Otto-Bernstein packs her 105-minute film with more than two-dozen interviews with colleagues, collaborators, critics, and other supporters (from Wilson’s sister to Susan Sontag), in addition to conversing with Wilson himself. The film’s lone naysayer is critic John Simon. Other critical slants on Wilson come via some candid footage of his exacting and at times apparently tyrannical directing style; and in passing commentary pointing to an ego that can be as emotionally domineering as it is needful and sensitive. But Otto-Bernstein withholds hint of this until establishing her subject (forthcoming and charming in conversation before her camera) as sympathetic and impressive. Occasional use of split screens conveys his cheerfully hectic life and indomitable energy, and helps accommodate a generous amount of archival footage (showing snippets from Wilson’s large body of work, including some early solo performance). The film’s title sounds a bit like an in-joke, given the detail in the press materials placing vodka at the center of the filmmaker and Wilson’s first kismet-charged meeting. But then the adjective fully fits the man whose vast and uncompromising vision is nothing short of total.

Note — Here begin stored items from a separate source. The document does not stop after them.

-- ==== Sys2Proof/Machine/FrameDecode.lean ====
section
/-! DEFINITION. The Frame Codec, receive side, as pure functions (42_frame_decode.md R151 to R154). -/

namespace Sys2Proof.Machine

open Sys2Proof

/-- Byte `i` of a sequence (R11). Past its end it is 0, which no rule asks for (DESIGN CHOICE, log 21). -/
def byteAt (s : List Byte) (i : Nat) : Byte := s.getD i 0x00#8

/-- R151: Word `k` of the received bytes. -/
def frameWord (rx : List Byte) (k : Nat) : List Byte := [byteAt rx (3 * k), byteAt rx (3 * k + 1), byteAt rx (3 * k + 2)]

/-- R153: what validation answers. -/
inductive FrameCheck where
  | ok
  | checksumFailure (k : Nat)
deriving DecidableEq, Repr

/-- R153: the loop from word index `widx` with a number of Words still to check; it leaves at the first invalid one. -/
def validateFrom (rx : List Byte) : Nat → Nat → FrameCheck
  | 0, _ => .ok
  | left + 1, widx =>
    if wordOk (frameWord rx widx) then validateFrom rx left (widx + 1) else .checksumFailure widx

/-- R153: check `W` Words in arrival order; the first mismatch wins. The rule is for at least `3W` bytes: a missing byte is taken
as 0x00 (DESIGN CHOICE, log 21). -/
def validateFrame (rx : List Byte) (W : Nat) : FrameCheck := validateFrom rx W 0

/-- R33: where `widx` stands when validation of `W` Words ends. -/
def checkIndex (W : Nat) : FrameCheck → Nat
  | .ok => W
  | .checksumFailure k => k

/-- How many Words validation looked at (R153: Words after the first invalid one are not checked). -/
def checkedWords (W : Nat) : FrameCheck → Nat
  | .ok => W
  | .checksumFailure k => k + 1

/-- R154: the data view, every third byte removed. -/
def dataView (rx : List Byte) (W : Nat) : List Byte :=
  (List.range W).flatMap fun k => [byteAt rx (3 * k), byteAt rx (3 * k + 1)]

end Sys2Proof.Machine
end

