-- ==== Sys2Proof/Machine/Dispatch.lean ====
section
/-! DEFINITION. One arm per command (30_encoding.md R96), each a direct call of its meaning. -/

namespace Sys2Proof.Machine

open Sys2Proof

def exec (i : Instr) (s : State) : Host.Outcome State Fault Refusal :=
  match i with
  | .startm fmt => Sys2Proof.Machine.execStartm fmt s
  | .stopm => Sys2Proof.Machine.execStopm s
  | .rdrdy => Sys2Proof.Machine.execRdrdy s
  | .rdvalF => Sys2Proof.Machine.execRdvalF s
  | .rdvalI => Sys2Proof.Machine.execRdvalI s
  | .sleep => Sys2Proof.Machine.execSleep s
  | .wake => Sys2Proof.Machine.execWake s
  | .fancln => Sys2Proof.Machine.execFancln s
  | .getaci => Sys2Proof.Machine.execGetaci s
  | .setaci => Sys2Proof.Machine.execSetaci s
  | .rdpt cap => Sys2Proof.Machine.execRdpt cap s
  | .rdsn cap => Sys2Proof.Machine.execRdsn cap s
  | .rdver => Sys2Proof.Machine.execRdver s
  | .rdstat => Sys2Proof.Machine.execRdstat s
  | .clrstat => Sys2Proof.Machine.execClrstat s
  | .reset => Sys2Proof.Machine.execReset s

end Sys2Proof.Machine
end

"Absolute Wilson" opens Jan. 12 at Bay Area theaters.


Philippe Gerbier and his team don’t have much time to carry out attacks on the Germans; they’re too busy identifying and eliminating informers and collaborators on their own side in "Army of Shadows."

"Army of Shadows" re-emerges

The stakes in "Army of Shadows" are truly life and death, and that puts Jean-Pierre Melville’s remarkable 1969 nail biter on a different plane than contemporary spy thrillers. The film centers on a cell of the French Resistance headed by the middle-aged, square-jawed Philippe Gerbier. Shrewd and decisive, Gerbier (portrayed with no-nonsense perfection by Lino Ventura) is part strategist and part assassin. Alas, he and his team don’t have much time to carry out attacks on the Germans; they’re too busy identifying and eliminating informers and collaborators on their own side.

It comes as a shock to realize that Gerbier and his group (including a lone woman, portrayed without a wisp of vanity by Simone Signoret) are, essentially, only playing defense. This is not the image of the Occupation we’re used to getting from movies, which typically treat us to inspirational acts of sabotage and a satisfying accumulation of dead Nazis. On the contrary, "Army of Shadows" presents life in the Resistance as unglamorous, unsavory, and desperate.

Melville is not engaging in historical revisionism here, or stylish nihilism. The director took a novel by Joseph Kessel, which he’d read in London when it came out in 1943, and augmented it with his own experiences as a member of the Resistance for two years. There’s not a moment of false sentiment, or indulgence of any kind. What Melville is doing is introducing some unexpected ambiguity to the seemingly clear-cut imperative of fighting an occupying force. We’re never in doubt about who the good guys are, but — as with the Algerian freedom fighters (or are they terrorists?) in "The Battle of Algiers" — we have some queasiness about their tactics. The effect of "Army of Shadows," ultimately, is to challenge our definition of heroism.

"Army of Shadows" plays the Pacific Film Archive Thurs/11.